> **Material provided**:
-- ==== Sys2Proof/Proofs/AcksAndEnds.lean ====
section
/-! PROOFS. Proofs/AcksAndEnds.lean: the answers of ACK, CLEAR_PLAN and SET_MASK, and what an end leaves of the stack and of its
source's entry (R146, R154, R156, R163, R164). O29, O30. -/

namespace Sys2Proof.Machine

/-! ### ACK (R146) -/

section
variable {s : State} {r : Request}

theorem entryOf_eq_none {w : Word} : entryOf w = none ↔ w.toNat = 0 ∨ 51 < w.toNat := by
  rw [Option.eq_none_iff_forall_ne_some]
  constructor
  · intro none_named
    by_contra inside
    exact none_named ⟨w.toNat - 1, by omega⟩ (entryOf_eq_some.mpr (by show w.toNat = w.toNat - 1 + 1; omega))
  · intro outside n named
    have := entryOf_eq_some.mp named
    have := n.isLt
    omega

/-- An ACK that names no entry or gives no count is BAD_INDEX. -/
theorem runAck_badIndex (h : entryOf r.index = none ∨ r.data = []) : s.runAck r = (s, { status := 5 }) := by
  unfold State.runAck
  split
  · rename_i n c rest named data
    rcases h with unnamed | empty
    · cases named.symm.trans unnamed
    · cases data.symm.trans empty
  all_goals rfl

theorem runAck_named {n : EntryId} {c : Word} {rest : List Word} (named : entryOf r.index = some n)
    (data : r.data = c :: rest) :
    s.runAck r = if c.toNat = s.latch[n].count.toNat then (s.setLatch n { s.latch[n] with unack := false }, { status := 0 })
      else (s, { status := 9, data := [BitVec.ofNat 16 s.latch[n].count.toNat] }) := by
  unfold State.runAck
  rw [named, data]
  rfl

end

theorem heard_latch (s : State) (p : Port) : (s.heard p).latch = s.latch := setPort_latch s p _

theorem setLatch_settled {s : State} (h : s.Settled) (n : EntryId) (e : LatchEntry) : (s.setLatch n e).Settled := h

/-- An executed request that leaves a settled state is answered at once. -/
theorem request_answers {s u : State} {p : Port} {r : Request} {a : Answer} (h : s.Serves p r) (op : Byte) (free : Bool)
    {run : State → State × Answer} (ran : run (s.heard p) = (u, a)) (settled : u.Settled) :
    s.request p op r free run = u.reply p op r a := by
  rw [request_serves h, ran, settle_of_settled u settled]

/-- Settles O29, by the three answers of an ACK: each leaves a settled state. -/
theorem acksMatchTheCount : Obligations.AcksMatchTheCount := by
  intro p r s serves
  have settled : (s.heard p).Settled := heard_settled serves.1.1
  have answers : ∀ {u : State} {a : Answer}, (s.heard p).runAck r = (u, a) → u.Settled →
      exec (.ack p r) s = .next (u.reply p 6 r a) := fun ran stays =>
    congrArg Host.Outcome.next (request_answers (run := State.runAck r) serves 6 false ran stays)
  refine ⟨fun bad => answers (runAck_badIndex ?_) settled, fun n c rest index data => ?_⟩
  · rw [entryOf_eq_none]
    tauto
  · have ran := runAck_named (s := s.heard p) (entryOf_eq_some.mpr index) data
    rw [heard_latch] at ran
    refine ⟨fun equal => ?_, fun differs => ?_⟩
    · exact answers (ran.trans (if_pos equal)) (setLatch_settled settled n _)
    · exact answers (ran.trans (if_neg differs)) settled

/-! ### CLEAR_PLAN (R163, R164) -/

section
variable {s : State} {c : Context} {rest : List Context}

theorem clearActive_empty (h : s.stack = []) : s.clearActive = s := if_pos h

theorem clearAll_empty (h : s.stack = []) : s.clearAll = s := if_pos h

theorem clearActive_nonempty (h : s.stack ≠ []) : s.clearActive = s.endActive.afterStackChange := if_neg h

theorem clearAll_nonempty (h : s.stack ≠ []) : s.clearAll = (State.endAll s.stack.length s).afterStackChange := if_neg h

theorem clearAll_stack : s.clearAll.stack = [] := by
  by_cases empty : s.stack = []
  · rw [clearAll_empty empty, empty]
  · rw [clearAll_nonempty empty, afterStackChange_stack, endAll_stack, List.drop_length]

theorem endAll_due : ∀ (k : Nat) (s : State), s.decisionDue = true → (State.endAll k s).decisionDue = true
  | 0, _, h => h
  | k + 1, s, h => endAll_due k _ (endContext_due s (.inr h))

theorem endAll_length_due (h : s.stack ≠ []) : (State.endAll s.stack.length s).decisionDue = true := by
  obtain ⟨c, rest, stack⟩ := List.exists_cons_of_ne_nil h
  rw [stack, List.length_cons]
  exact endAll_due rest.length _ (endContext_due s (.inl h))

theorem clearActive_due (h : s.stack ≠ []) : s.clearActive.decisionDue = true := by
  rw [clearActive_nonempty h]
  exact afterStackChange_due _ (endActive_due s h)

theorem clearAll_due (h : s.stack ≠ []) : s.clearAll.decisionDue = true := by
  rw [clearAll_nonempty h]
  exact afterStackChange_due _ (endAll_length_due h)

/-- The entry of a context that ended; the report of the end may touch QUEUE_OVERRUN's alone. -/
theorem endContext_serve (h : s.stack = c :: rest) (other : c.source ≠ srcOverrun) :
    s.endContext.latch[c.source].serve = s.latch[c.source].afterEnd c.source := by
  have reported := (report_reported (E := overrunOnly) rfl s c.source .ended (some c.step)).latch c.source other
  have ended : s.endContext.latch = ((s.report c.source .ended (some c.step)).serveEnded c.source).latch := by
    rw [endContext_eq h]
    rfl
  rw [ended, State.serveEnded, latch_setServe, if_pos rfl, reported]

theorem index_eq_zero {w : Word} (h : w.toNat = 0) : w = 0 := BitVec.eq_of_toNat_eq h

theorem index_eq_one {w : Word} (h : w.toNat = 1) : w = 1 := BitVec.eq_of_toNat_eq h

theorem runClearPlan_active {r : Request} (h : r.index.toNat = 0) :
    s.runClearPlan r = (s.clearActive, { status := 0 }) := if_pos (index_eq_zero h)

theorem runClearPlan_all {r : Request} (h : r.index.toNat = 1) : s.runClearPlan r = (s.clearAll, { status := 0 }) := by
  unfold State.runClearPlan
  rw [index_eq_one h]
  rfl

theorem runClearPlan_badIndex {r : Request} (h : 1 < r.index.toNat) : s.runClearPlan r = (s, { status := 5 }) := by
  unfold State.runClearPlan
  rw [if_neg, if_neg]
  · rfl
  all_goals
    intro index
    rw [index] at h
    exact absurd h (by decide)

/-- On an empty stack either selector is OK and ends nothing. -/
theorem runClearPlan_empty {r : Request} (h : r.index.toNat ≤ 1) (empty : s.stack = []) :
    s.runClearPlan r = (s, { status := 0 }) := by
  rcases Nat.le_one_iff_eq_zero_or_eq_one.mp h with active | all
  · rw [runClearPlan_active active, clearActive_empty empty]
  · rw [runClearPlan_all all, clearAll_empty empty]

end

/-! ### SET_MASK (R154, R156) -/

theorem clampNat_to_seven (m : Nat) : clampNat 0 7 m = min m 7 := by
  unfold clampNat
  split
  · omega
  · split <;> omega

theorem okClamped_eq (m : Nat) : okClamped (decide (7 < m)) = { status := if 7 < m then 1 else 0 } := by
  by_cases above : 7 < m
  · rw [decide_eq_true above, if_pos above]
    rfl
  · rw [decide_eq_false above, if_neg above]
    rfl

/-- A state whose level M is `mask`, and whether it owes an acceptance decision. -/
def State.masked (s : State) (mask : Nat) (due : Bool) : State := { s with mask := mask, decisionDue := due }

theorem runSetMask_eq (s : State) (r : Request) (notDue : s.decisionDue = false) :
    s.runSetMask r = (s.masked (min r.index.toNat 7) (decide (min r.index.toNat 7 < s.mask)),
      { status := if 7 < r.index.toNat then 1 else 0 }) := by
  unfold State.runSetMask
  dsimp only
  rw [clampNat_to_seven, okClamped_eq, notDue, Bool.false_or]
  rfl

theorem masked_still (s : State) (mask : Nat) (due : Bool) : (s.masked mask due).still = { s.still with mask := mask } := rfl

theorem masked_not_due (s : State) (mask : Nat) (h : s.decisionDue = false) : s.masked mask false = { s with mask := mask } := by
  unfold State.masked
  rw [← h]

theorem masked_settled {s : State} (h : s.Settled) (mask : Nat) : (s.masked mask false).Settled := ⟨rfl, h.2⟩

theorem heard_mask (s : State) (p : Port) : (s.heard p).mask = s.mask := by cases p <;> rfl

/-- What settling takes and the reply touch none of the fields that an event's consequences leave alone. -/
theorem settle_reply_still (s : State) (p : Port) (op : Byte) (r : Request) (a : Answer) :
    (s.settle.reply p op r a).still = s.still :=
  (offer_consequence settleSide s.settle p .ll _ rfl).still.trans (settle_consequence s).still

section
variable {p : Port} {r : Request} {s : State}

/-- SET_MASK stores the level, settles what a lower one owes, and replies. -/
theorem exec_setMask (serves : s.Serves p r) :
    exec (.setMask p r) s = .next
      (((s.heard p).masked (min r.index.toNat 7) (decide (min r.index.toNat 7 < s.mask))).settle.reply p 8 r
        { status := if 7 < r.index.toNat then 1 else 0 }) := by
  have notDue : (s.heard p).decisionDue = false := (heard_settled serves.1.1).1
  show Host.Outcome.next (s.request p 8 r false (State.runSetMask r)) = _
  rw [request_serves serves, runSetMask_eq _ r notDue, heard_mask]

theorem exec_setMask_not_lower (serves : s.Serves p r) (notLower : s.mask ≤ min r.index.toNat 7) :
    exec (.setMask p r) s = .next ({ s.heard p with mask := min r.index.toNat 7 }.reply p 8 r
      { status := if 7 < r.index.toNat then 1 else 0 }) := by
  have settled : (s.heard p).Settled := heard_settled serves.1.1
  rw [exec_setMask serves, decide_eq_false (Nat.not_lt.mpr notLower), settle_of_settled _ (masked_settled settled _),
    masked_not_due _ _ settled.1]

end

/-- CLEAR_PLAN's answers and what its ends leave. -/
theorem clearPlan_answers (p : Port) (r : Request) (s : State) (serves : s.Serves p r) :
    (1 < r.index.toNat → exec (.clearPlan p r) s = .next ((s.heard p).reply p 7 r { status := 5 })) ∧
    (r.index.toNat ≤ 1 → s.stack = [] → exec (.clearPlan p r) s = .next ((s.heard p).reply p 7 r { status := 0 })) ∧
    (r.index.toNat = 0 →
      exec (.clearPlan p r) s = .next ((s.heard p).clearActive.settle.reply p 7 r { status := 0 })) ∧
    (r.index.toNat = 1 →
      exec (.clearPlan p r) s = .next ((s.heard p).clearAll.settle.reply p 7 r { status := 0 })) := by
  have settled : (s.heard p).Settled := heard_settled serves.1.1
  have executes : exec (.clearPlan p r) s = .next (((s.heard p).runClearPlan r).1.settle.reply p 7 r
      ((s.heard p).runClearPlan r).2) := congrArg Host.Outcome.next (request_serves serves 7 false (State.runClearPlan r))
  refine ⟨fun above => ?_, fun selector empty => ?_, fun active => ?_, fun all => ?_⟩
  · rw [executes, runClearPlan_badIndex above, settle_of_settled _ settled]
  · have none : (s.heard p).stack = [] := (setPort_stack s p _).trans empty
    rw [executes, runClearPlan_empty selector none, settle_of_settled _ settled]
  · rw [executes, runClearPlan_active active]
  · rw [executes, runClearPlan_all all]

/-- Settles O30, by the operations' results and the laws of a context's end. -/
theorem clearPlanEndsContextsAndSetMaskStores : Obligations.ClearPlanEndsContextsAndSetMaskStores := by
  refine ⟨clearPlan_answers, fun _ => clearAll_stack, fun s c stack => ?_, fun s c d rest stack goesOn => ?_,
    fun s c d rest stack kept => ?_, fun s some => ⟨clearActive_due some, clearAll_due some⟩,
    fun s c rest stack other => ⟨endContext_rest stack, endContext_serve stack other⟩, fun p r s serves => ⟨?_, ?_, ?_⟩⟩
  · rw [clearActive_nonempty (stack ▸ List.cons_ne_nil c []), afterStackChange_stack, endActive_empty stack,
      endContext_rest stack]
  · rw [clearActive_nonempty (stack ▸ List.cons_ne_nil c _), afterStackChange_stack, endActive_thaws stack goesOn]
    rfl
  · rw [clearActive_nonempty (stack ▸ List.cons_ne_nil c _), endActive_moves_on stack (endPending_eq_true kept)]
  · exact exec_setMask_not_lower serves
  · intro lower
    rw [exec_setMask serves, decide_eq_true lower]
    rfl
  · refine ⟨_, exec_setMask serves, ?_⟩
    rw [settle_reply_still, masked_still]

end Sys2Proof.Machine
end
* * *
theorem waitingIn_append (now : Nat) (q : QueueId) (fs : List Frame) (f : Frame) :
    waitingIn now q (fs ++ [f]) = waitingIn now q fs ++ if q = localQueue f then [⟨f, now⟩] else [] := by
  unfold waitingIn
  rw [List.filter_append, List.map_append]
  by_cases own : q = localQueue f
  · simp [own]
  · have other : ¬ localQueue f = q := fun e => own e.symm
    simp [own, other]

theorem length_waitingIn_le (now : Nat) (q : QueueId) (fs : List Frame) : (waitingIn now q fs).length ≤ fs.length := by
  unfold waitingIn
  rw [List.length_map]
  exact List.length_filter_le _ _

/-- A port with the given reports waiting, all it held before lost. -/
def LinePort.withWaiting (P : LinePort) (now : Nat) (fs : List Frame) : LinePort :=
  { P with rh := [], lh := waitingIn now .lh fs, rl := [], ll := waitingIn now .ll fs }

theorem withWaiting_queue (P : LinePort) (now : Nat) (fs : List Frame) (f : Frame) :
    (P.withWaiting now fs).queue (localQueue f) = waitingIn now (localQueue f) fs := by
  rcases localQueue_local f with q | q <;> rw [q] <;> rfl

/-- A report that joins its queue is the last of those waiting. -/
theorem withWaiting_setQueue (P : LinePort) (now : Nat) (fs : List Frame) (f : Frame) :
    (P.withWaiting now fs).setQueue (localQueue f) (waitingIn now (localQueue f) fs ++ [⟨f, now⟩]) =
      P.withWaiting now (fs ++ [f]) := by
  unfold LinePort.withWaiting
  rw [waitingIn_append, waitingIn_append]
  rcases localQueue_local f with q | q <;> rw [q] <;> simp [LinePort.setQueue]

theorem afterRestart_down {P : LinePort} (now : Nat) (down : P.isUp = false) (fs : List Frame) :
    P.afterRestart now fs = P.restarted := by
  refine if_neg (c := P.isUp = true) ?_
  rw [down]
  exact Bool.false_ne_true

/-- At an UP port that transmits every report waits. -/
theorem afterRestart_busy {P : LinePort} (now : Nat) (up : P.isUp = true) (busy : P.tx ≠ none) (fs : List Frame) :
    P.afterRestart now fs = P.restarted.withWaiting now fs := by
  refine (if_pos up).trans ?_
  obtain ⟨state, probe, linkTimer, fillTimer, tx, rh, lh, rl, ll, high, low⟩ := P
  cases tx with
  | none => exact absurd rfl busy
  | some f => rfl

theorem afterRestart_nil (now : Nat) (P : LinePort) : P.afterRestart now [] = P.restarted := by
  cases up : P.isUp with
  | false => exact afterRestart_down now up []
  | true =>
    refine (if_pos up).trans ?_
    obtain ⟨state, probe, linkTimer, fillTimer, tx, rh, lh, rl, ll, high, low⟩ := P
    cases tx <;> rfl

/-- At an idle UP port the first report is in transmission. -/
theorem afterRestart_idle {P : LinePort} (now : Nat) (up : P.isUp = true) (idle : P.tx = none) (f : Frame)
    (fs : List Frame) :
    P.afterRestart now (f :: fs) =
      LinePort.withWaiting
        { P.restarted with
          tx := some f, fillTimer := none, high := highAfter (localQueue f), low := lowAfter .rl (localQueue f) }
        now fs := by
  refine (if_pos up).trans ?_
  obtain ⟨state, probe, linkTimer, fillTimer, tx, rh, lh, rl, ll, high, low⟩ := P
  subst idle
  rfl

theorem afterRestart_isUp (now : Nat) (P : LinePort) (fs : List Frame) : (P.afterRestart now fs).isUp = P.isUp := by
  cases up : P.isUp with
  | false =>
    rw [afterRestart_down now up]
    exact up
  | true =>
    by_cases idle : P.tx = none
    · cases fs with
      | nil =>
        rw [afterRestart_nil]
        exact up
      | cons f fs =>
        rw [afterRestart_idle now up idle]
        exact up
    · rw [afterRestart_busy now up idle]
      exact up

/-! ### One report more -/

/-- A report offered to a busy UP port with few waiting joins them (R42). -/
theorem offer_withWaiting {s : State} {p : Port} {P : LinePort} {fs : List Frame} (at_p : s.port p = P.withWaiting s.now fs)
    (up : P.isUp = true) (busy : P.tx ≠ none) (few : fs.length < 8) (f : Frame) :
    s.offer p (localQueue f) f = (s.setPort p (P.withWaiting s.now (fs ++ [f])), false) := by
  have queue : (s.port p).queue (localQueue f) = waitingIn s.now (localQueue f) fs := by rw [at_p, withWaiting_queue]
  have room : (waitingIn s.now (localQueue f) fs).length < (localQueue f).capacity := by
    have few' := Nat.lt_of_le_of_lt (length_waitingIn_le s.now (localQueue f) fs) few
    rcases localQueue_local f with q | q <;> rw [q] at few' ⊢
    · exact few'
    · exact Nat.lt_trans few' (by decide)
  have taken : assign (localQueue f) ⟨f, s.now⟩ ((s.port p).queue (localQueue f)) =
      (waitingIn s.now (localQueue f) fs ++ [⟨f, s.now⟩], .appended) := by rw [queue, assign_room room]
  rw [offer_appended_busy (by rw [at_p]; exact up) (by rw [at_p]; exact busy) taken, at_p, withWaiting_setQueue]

> **Work item**:
All lines in the records above with "BitVec" need to be found and copied.

> **Answer area**:
      else (s, { status := 9, data := [BitVec.ofNat 16 s.latch[n].count.toNat] }) := by
theorem index_eq_zero {w : Word} (h : w.toNat = 0) : w = 0 := BitVec.eq_of_toNat_eq h
theorem index_eq_one {w : Word} (h : w.toNat = 1) : w = 1 := BitVec.eq_of_toNat_eq h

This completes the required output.